(EXERCISE DETAILS)
Please write out the listing beneath this sentence exactly, from its first line to the line with "stands at. -/", and stop there.

(DATASET RECORDS)
▼

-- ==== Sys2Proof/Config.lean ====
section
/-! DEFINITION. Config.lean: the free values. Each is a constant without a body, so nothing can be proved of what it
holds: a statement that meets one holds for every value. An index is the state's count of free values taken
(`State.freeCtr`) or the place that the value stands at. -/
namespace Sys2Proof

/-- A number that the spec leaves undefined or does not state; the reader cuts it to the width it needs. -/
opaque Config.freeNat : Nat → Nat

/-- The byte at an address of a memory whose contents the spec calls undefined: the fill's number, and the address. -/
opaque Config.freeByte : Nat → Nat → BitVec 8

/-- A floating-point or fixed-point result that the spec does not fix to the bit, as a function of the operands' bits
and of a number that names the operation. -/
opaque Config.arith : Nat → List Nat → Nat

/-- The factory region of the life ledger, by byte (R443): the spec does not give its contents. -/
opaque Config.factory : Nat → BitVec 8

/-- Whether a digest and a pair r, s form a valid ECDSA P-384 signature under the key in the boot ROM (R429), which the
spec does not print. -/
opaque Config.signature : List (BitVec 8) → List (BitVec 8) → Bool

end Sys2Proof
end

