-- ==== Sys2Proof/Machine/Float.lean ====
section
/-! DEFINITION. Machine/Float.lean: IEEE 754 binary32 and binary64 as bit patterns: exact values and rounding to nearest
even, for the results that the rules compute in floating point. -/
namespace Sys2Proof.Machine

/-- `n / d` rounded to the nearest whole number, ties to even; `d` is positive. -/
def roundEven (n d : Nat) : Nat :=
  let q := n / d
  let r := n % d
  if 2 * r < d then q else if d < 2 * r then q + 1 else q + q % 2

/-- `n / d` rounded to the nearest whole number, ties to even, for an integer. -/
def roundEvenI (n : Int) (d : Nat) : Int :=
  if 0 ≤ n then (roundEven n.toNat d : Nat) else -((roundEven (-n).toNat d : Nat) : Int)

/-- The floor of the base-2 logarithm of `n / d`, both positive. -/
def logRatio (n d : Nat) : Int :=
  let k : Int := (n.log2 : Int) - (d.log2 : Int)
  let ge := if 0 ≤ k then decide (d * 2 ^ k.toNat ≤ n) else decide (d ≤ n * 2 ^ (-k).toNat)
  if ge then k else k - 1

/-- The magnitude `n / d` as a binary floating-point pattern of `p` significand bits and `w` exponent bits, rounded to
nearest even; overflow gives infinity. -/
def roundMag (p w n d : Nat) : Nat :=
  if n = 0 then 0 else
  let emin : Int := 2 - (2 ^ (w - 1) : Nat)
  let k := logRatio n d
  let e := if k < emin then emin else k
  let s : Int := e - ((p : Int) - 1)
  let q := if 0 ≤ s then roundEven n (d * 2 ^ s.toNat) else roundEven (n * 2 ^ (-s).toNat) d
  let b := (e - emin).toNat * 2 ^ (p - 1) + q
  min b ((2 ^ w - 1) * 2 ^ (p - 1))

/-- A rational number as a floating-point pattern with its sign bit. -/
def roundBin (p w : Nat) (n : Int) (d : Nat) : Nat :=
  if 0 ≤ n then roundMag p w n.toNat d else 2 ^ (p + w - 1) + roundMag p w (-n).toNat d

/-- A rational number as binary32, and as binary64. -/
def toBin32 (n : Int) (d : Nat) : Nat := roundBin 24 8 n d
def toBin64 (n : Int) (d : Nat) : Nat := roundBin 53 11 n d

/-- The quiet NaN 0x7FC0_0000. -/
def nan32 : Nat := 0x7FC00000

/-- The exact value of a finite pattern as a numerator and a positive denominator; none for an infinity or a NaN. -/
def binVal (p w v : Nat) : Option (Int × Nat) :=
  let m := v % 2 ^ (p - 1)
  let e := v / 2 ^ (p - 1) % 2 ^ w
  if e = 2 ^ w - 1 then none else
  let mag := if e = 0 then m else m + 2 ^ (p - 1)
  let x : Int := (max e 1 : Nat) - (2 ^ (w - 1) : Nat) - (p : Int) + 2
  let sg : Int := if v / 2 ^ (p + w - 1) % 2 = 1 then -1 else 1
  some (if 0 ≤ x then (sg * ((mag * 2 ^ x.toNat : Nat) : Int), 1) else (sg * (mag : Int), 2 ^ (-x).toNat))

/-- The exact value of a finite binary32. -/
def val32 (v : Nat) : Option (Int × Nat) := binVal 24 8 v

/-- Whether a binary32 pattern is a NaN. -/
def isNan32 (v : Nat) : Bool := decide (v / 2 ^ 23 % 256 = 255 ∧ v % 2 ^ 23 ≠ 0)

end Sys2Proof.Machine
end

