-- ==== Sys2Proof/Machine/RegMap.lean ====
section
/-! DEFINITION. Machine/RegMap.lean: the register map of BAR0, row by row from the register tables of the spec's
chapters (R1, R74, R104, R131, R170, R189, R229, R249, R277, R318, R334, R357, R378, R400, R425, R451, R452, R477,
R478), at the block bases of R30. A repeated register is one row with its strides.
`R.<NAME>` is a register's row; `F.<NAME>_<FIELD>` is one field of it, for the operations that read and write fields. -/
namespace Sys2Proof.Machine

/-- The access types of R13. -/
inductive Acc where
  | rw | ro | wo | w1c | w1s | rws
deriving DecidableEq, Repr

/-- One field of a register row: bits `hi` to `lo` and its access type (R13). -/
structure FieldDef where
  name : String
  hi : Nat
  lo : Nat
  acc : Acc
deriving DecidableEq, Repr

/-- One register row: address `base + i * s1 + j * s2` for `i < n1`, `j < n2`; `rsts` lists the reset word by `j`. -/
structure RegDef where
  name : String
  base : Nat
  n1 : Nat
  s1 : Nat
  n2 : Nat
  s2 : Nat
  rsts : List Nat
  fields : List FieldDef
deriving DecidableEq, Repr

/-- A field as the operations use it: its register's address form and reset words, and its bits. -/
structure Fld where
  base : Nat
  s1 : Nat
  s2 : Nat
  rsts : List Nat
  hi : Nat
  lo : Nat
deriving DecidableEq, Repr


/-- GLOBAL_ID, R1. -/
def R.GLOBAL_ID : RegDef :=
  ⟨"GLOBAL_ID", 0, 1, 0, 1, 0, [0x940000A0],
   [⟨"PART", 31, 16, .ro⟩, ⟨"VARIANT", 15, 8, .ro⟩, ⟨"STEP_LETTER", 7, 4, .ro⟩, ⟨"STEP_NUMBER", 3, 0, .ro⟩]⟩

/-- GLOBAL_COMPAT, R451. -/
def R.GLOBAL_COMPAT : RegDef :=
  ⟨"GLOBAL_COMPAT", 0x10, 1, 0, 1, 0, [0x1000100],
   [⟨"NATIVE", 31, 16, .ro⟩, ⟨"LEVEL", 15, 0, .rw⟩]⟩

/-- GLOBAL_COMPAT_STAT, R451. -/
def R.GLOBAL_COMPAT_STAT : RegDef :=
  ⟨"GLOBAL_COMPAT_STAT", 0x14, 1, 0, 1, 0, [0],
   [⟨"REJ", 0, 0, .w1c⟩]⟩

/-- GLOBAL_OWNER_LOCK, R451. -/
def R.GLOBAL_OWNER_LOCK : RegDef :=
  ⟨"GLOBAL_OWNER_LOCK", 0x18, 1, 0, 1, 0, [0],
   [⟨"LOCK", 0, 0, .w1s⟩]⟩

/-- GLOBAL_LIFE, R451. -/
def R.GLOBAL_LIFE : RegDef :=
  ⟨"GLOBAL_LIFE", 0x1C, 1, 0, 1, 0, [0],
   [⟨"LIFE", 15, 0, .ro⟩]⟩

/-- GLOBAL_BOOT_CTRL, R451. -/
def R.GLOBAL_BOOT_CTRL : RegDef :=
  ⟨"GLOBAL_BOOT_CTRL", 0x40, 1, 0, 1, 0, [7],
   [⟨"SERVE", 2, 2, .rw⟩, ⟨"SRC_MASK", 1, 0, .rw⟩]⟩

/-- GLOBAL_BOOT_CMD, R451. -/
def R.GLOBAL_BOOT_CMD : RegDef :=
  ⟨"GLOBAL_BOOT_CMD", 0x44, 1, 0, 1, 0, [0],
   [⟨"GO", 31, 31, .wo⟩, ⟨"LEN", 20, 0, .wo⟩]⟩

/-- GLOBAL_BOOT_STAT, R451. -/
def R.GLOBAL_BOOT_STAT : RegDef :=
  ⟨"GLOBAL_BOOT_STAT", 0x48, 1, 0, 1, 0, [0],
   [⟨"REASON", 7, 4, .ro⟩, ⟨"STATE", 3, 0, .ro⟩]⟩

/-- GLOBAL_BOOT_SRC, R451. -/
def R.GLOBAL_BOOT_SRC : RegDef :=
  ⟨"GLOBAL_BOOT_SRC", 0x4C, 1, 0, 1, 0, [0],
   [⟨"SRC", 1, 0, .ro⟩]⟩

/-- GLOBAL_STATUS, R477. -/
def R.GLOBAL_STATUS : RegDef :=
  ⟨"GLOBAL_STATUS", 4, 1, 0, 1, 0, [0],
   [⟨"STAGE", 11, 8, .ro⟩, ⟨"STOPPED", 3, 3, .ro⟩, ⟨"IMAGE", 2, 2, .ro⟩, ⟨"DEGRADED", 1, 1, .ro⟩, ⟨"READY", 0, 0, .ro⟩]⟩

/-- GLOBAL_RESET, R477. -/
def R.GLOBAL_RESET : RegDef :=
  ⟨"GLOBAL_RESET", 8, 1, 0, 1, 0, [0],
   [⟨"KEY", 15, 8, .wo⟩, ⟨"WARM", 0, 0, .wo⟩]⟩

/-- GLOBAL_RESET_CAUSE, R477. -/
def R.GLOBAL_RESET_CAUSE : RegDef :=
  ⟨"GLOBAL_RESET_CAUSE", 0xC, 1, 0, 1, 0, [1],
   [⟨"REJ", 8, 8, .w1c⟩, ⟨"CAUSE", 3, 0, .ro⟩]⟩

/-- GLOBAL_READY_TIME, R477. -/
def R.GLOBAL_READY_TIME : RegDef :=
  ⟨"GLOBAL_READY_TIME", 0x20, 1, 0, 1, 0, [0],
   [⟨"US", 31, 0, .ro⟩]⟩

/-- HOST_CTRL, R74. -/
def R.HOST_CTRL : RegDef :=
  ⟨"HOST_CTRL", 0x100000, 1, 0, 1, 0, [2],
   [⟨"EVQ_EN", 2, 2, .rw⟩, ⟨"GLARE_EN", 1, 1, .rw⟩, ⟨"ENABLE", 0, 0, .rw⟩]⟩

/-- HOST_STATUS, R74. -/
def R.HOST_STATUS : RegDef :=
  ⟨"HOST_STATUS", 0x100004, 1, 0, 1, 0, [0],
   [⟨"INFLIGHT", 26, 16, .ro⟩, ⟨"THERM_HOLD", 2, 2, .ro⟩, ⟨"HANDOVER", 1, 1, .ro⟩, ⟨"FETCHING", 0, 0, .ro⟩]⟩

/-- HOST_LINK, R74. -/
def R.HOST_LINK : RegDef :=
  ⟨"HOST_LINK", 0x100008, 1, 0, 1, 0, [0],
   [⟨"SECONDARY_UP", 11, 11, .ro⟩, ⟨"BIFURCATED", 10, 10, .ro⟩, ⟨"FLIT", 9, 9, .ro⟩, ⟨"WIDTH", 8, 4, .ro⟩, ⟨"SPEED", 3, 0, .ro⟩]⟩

▲

(TASK RESULT)
-- ==== Sys2Proof/Config.lean ====
section
/-! DEFINITION. Config.lean: the free values. Each is a constant without a body, so nothing can be proved of what it
holds: a statement that meets one holds for every value. An index is the state's count of free values taken
(`State.freeCtr`) or the place that the value stands at. -/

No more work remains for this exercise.